PyRosettaCluster().distribute() shim requiring the ‘protocols’ keyword argument, and optionally any PyRosettaCluster keyword arguments or the ‘clients_indices’ keyword argument (when using the PyRosettaCluster(clients=…) keyword argument), or the ‘resources’ keyword argument, or the ‘priorities’ keyword argument.

Args:
**kwargs: See PyRosettaCluster docstring. The keyword arguments must also include

‘protocols’, an iterable object of function or generator objects specifying an ordered sequence of user-defined PyRosetta protocols to execute for the simulation (see PyRosettaCluster().distribute docstring).
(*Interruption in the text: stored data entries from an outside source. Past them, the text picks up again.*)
/-- R277: a sample against the set-point of FOLLOW_DLY µs earlier. -/
def State.checkFollow (s : State) (count : Nat) (tk : Int) : State :=
  let tol := s.get Reg.TID_PRF_CTRL_FOLLOW
  if tol = 0 then s
  else match setPointIn s.tid.setpoints (tk - 400 * s.get Reg.TID_PRF_CTRL_FOLLOW_DLY) with
    | none => s
    | some p =>
      let diff := signedDiff 40 count (wrapInt 40 (roundHalfUp p.1 65536))
      if tol < diff.natAbs then
        ((s.raiseSev 0x0808 s.haltInRun (s.tideNow ++ [(4, wrapInt 32 diff)])).stopProfile).tideHold
      else s

/-- R274: after TIDE power-up the profile is at REST at the measured position: that of the first valid sample. -/
def State.placeProfile (s : State) (count : Nat) : State :=
  if s.tid.placed then s
  else
    let pos := if s.get Reg.TID_PRF_STATUS_STATE = 0 then sext 40 count * 65536 else s.tid.pos
    { s with tid := { s.tid with placed := true, pos := pos } }

/-- R260, R265: a valid sample of the source in service: a count and the tide time of its instant. -/
def State.sampleValid (s : State) (count : Nat) (tk : Int) (warn : Bool) : State :=
  let s := (s.tracePos count true warn 0).count (cntTid 0)
  let s := if warn then s.count (cntTid 2) else s
  let s := s.puts [(Reg.TID_POS_VALID, 1), (Reg.TID_POS_COUNT, count)]
  let s := (if s.source < 2 then s.put Reg.TID_POS_REF 1 else s).placeProfile count
  let before := s.tid.samples
  let old := s.openStrip.bind fun st => s.estimator st
  let vwin := rfGet s.tideSetup Reg.TID_VWIN_VWIN
  let commanded := (s.setPointAt tk).2
  let s := { s with tid := { s.tid with
    missRun := 0, samples := (count, tk) :: keepSamples vwin tk before, velAt := commanded.1, accAt := commanded.2 } }
  let s := if s.inCascade ∧ ¬ s.on Reg.CSC_STATUS_SLAVE then
      s.sendAll 2 [s.headOf (64 * tk), (count : Int), idiv (s.setPointAt tk).1 65536] else s
  match s.openStrip with
  | none => s.checkFollow count tk
  | some st =>
    let travel := travelOf (s.setup st) st.backwash st.pS count
    let s := s.checkMonitor count
    let s := s.checkLatch st travel
    let s := s.checkJump st old
    let s := s.checkCommitted st
    let s := match before.head? with
      | some p => s.measureCrossings st (travelOf (s.setup st) st.backwash st.pS p.1) p.2 travel tk
      | none => s
    (s.checkFixed st travel tk).checkFollow count tk

/-- A reading of a source: of the one in service, a valid sample. -/
def State.reading (s : State) (n count : Nat) (tk : Int) (warn : Bool) : State :=
  if s.source = n then s.sampleValid count tk warn else s
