/-- R393: the candidates: feed reads of the earliest deadline; otherwise the reads, or the writes while draining, of the
highest urgency. Writes are served outside drain when no read is ready. -/
def State.candidates (s : State) (drain : Bool) (c : List MemReq) : List MemReq :=
  let reads := c.filter fun r => r.data.isNone
  let writes := c.filter fun r => r.data.isSome
  match reads.filter MemReq.feed with
  | f :: fs =>
    let d := fs.foldl (fun a r => min a r.deadline) f.deadline
    (f :: fs).filter fun r => decide (r.deadline = d)
  | [] =>
    let c := if drain ∨ reads.isEmpty then writes else reads
    let u := c.foldl (fun a r => max a (s.urgency r)) 0
    c.filter fun r => decide (s.urgency r = u)

/-- R393: candidates that hit their bank's open row, but for banks that have had their share while another row waits. -/
def State.rowHits (s : State) (n : Nat) (c : List MemReq) : List MemReq :=
  let x := s.subChannel n
  c.filter fun r =>
    let b := s.bankRow r
    match x.openRow b.1 with
    | none => false
    | some (row, hits) => decide (row = b.2) &&
      !(decide (s.get Reg.MEM_SCHED_ROW_HIT_MAX ≤ hits) && s.mem.queue.any fun q =>
        decide (s.reqSub q = n) && decide ((s.bankRow q).1 = b.1) && decide ((s.bankRow q).2 ≠ row))

/-- R393: the candidate whose bank index is the first at or after the pointer, cyclically; the oldest of that bank. -/
def State.firstBank (s : State) (banks pointer : Nat) : List MemReq → Option MemReq
  | [] => none
  | r :: rest =>
    let dist (q : MemReq) : Nat := ((s.bankRow q).1 + banks - pointer) % banks
    some (rest.foldl (fun a q => if dist q < dist a then q else a) r)

/-- A read is on its way; a write has reached its burst. -/
def State.serve (s : State) (r : MemReq) : State :=
  let queue := s.mem.queue.erase r
  let s := { s with mem := { s.mem with queue := queue } }
  let ch := s.reqSub r / 2
  match r.data with
  | none => ({ s with mem := { s.mem with flight := s.mem.flight ++ [r] } }).admitWaiting
  | some d =>
    ((((s.writeBurst r.burst r.first d r.poison).count (cntMem ch 1)).modMemCh ch fun x =>
      { x with writes := x.writes + 1 })).admitWaiting

/-- R393: a request's next command: a column command on its open row, a precharge of another row, or an activate. -/
def State.command (s : State) (n : Nat) (r : MemReq) : State :=
  let b := s.bankRow r
  let banks := 32 * (1 + s.mem.ranks)
  match (s.subChannel n).openRow b.1 with
  | some (row, hits) =>
    if row = b.2 then
      (s.modSub n fun x => { x with rows := (x.rows.filter fun p => decide (p.1 ≠ b.1)) ++ [(b.1, row, hits + 1)] }).serve r
    else s.modSub n fun x => { x with rows := x.rows.filter fun p => decide (p.1 ≠ b.1) }
  | none =>
    (s.modSub n fun x => { x with rows := x.rows ++ [(b.1, b.2, 0)], pointer := (b.1 + 1) % banks }).count (cntMem (n / 2) 2)

/-- R393: a free command slot of a sub-channel: a due refresh first, otherwise the pick among the requests (by their place in
the queue) whose next command meets the timing constraints. -/
def execDramPick (ch : Fin 6) (sub : Fin 2) (ready : List Nat) (s : State) : Out :=
  let n := 2 * ch.val + sub.val
  if ¬ s.on Reg.MEM_STATUS_READY ∨ s.tide < (s.memCh ch).busyUntil then .next s
  else if s.refreshWaits ch then .next (s.refreshNow ch)
  else
    let drain := s.draining n
    let s := s.modSub n fun x => { x with drain := drain }
    let c := ((List.range s.mem.queue.length).zip s.mem.queue).filter fun p =>
      natMem p.1 ready && decide (s.reqSub p.2 = n) && s.ordered p.1 p.2
    let c := s.candidates drain (c.map (·.2))
    let h := s.rowHits n c
    match s.firstBank (32 * (1 + s.mem.ranks)) (s.subChannel n).pointer (if h.isEmpty then c else h) with
    | none => .next s
    | some r => .next (s.command n r)

/-! ### Training (R399 to R403) -/

/-- R386, R383: installed bytes of a set-up. -/
def installedBytes (density ranks : Nat) : Nat := 6 * (1 + ranks) * (16 + 8 * density) * 2 ^ 30

/-- The steps of R399 that the channels still train: the least in progress. -/
def State.trainStep (s : State) : Nat :=
  let l := (List.range 6).filter fun ch => decide ((s.memCh ch).trained = 0)
  match l with
  | [] => 0
  | c :: r => r.foldl (fun a ch => min a (s.get (Reg.MEM_TRN_STATE_STEP ch))) (s.get (Reg.MEM_TRN_STATE_STEP c))

/-- A channel's step instance begins. -/
def State.beginInstance (s : State) (ch step rank attempt : Nat) : State :=
  (s.puts [(Reg.MEM_TRN_STATE_STEP ch, step), (Reg.MEM_TRN_STATE_RANK ch, rank), (Reg.MEM_TRN_STATE_ATTEMPT ch, attempt),
    (Reg.MEM_TRN_STATE_RESULT ch, 0)])

/-- R399: every channel starts training at step 1. -/
def State.restartTraining (s : State) : State :=
  let s := (List.range 6).foldl (fun (s : State) ch =>
    (s.modMemCh ch fun x => { x with trained := 0 }).beginInstance ch 1 0 1) s
  s.puts [(Reg.MEM_STATUS_STEP, 1), (Reg.MEM_STATUS_FAILED, 0), (Reg.MEM_STATUS_TRAINING, 1), (Reg.MEM_STATUS_READY, 0)]

/-- R399, R403, R430: a training starts: the set-up of the registers is taken, and what lay in DRAM is gone with the
scrubber's, the erasure's and the repairs' state. -/
def State.startTraining (s : State) : State :=
  let ranks := s.get Reg.MEM_CFG_RANKS
  let density := s.get Reg.MEM_CFG_DENSITY
  let grain := s.get Reg.MEM_ILV_GRAIN
  let s := { s with
    dram := [],
    mem := { s.mem with
      ranks := ranks, density := density, grain := grain, queue := [], flight := [], waiting := [], subs := List.replicate 12 {},
      heldRate := none, initialising := false, flaws := [], lossRaised := [], repairs := [], devCounts := [], sweeps := [],
      listOverrun := false, poisonList := [], scrubCorrected := 0, scrubLost := 0 } }
  let s := (List.range 6).foldl (fun (s : State) ch =>
    (s.put (Reg.INT_ERASE_STATES ch) 0).modMemCh ch fun x => { x with owed := 0, cool := 0 }) s
  (s.puts [(Reg.MEM_SIZE_BYTES, 0), (Reg.MEM_STATUS_HOT, 0), (Reg.INT_SCRUB_POS_ADDR, 0), (Reg.INT_SCRUB_PASSES, 0),
    (Reg.INT_ERASE_REQ_GO, 0)]).restartTraining

/-- R401: the instance's results are discarded; once every instance has ended, the channels restart at the held rate. -/
def State.discardInstance (s : State) (ch rate : Nat) : State :=
  let s := s.put (Reg.MEM_TRN_STATE_RESULT ch) 3
  let busy := (List.range 6).any fun c => decide ((s.memCh c).trained = 0 ∧ s.get (Reg.MEM_TRN_STATE_RESULT c) = 0)
  if busy then s
  else
    let old := s.get Reg.MEM_CFG_RATE
    let s := ({ s with mem := { s.mem with heldRate := none } }).put Reg.MEM_CFG_RATE rate
    (s.restartTraining).raise 0x0E03 [noChannel, (4, old), (4, rate)]

/-- R400, R402: the training of every channel is over: initialisation follows, unless a channel has failed. -/
def State.trainingOver (s : State) : State :=
  if (List.range 6).any fun ch => decide ((s.memCh ch).trained = 0) then s.put Reg.MEM_STATUS_STEP s.trainStep
  else
    let s := s.put Reg.MEM_STATUS_STEP 0
    if s.get Reg.MEM_STATUS_FAILED = 0 then { s with mem := { s.mem with initialising := true } }
    else s.put Reg.MEM_STATUS_TRAINING 0

/-- R400: a channel has failed. -/
def State.channelFails (s : State) (ch : Nat) (code : Nat) (payload : List (Nat × Nat)) : State :=
  let s := (s.put Reg.MEM_STATUS_FAILED (setBit (s.get Reg.MEM_STATUS_FAILED) ch true)).modMemCh ch fun x => { x with trained := 2 }
  (s.raise code ((1, ch) :: payload)).trainingOver

/-- R399: the next instance of a channel after one has passed: the next rank, the next step, or the end. -/
def State.nextInstance (s : State) (ch : Nat) : State :=
  let step := s.get (Reg.MEM_TRN_STATE_STEP ch)
  let rank := s.get (Reg.MEM_TRN_STATE_RANK ch)
  if rank < s.mem.ranks then (s.beginInstance ch step (rank + 1) 1).trainingOver
  else if step < 9 then (s.beginInstance ch (step + 1) 0 1).trainingOver
  else (s.modMemCh ch fun x => { x with trained := 1 }).trainingOver

/-- R383, R399 to R401: a step instance of a channel ends: with its comparator lanes and trained settings, passed or failed;
at INIT a configuration outside R383 (given as device and field read back, or DENSITY 3) fails the channel. -/
def execDramTrainInstanceEnd (ch : Fin 6) (rank : Fin 2) (config : Option (Byte × Word)) (passed : Bool) (lane : Byte)
    (mask0 mask1 : BitVec 40) (lanes : List Word) (s : State) : Out :=
  let step := s.get (Reg.MEM_TRN_STATE_STEP ch)
  if ¬ s.on Reg.MEM_STATUS_TRAINING ∨ (s.memCh ch).trained ≠ 0 ∨ s.get (Reg.MEM_TRN_STATE_RESULT ch) ≠ 0 ∨
      s.get (Reg.MEM_TRN_STATE_RANK ch) ≠ rank.val then .next s
  else match s.mem.heldRate with
    | some rate => .next (s.discardInstance ch rate)
    | none =>
      let s := s.puts [(Reg.MEM_TRN_MASK_LANES ch 0, mask0.toNat), (Reg.MEM_TRN_MASK_LANES ch 1, mask1.toNat)]
      let s := ((List.range 80).zip lanes).foldl (fun (s : State) p =>
        { s with regs := rfSetWord s.regs (0x01001000 + 512 * ch.val + 256 * (p.1 / 40) + 4 * (p.1 % 40)) p.2 }) s
      let bad : Option (Nat × Nat) := if step ≠ 1 then none
        else if s.mem.density = 3 then some (0xFF, 3)
        else config.map fun p => (p.1.toNat, p.2.toNat)
      match bad with
      | some (device, field) =>
        .next ((s.put (Reg.MEM_TRN_STATE_RESULT ch) 2).channelFails ch 0x0E09 [(4, device), (4, field)])
      | none =>
        if passed then .next ((s.put (Reg.MEM_TRN_STATE_RESULT ch) 1).nextInstance ch)
        else
          let s := s.put (Reg.MEM_TRN_STATE_RESULT ch) 2
          let attempt := s.get (Reg.MEM_TRN_STATE_ATTEMPT ch)
          .next (if attempt < 3 then s.beginInstance ch step rank (attempt + 1)
            else s.channelFails ch 0x0E02 [(1, step), (4, rank), (2, lane.toNat)])

/-- R402, R421: every byte is 0 with valid check symbols; READY. -/
def execDramInitDone (s : State) : Out :=
  if ¬ s.mem.initialising then .next s
  else
    let size := installedBytes s.mem.density s.mem.ranks
    let rate := s.get Reg.MEM_CFG_RATE
    let s := { s with dram := [], mem := { s.mem with initialising := false, flaws := [], poisonList := [] } }
    let first := s.tide + 1560
    let s := (List.range 6).foldl (fun (s : State) ch => s.modMemCh ch fun x => { x with nextRef := first, owed := 0, busyUntil := 0 }) s
    let s := s.puts [(Reg.MEM_SIZE_BYTES, size), (Reg.MEM_STATUS_RATE, rate), (Reg.MEM_STATUS_TRAINING, 0),
      (Reg.MEM_STATUS_READY, 1), (Reg.MEM_CTRL_RETRAIN, 0)]
    .next (s.showConfig.raise 0x0E01 [noChannel, (4, rate), (4, size)])

/-- R403: a host job in flight names DRAM. -/
def State.jobsInDram (s : State) : Bool :=
  s.host.jobs.any (fun j => decide (j.opcode = 1)) || s.store.codec.any (fun c =>
    if c.opcode = 0x30 then decide (fieldAt c.desc 60 1 ≠ 0) else decide (bitsOf (fieldAt c.desc 40 1) 2 1 ≠ 0)) ||
  !s.mem.scans.isEmpty

/-- R403: the parsed cell libraries are discarded, and the ledger's strip records and ream slots are cleared. -/
def State.dropStaged (s : State) : State :=
  let streams := s.box.streams.map fun (m : Stream) => { m with cells := [] }
  let ledger := s.store.ledger.map fun (_ : StripLedger) => StripLedger.free
  let s := { s with
    box := { s.box with streams := streams }, store := { s.store with ledger := ledger, slots := [], ledgerPoison := [] } }
  s.showStore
The keyword arguments may also optionally include ‘clients_indices’, ‘resources’, and ‘priorities’ (see PyRosettaCluster().distribute docstring).

Returns:

None

pyrosetta.distributed.cluster.tools.run(**kwargs: Any) Optional[NoReturn]

PyRosettaCluster().distribute() shim requiring the ‘protocols’ keyword argument, and optionally any PyRosettaCluster keyword arguments or the ‘clients_indices’ keyword argument (when using the PyRosettaCluster(clients=…) keyword argument), or the ‘resources’ keyword argument, or the ‘priorities’ keyword argument.

Args:
**kwargs: See PyRosettaCluster docstring. The keyword arguments must also include

‘protocols’, an iterable object of function or generator objects specifying an ordered sequence of user-defined PyRosetta protocols to execute for the simulation (see PyRosettaCluster().distribute docstring). The keyword arguments may also optionally include ‘clients_indices’, ‘resources’, and ‘priorities’ (see PyRosettaCluster().distribute docstring).

Returns:

None

pyrosetta.distributed.cluster.tools.iterate(**kwargs: Any) Union[NoReturn, Generator[Tuple[PackedPose, Dict[Any, Any]], None, None]]

PyRosettaCluster().generate() shim requiring the ‘protocols’ keyword argument, and optionally any PyRosettaCluster keyword arguments or the ‘clients_indices’ keyword argument (when using the PyRosettaCluster(clients=…) keyword argument), or the ‘resources’ keyword argument, or the ‘priorities’ keyword argument.

Args:
**kwargs: See PyRosettaCluster docstring. The keyword arguments must also include

‘protocols’, an iterable object of function or generator objects specifying an ordered sequence of user-defined PyRosetta protocols to execute for the simulation (see PyRosettaCluster().generate docstring). The keyword arguments may also optionally include ‘clients_indices’, ‘resources’, and ‘priorities’ (see PyRosettaCluster().generate docstring).

Yields:

(PackedPose, dict) tuples from the most recently run user-provided PyRosetta protocol if PyRosettaCluster(save_all=True) otherwise from the final user-defined PyRosetta protocol.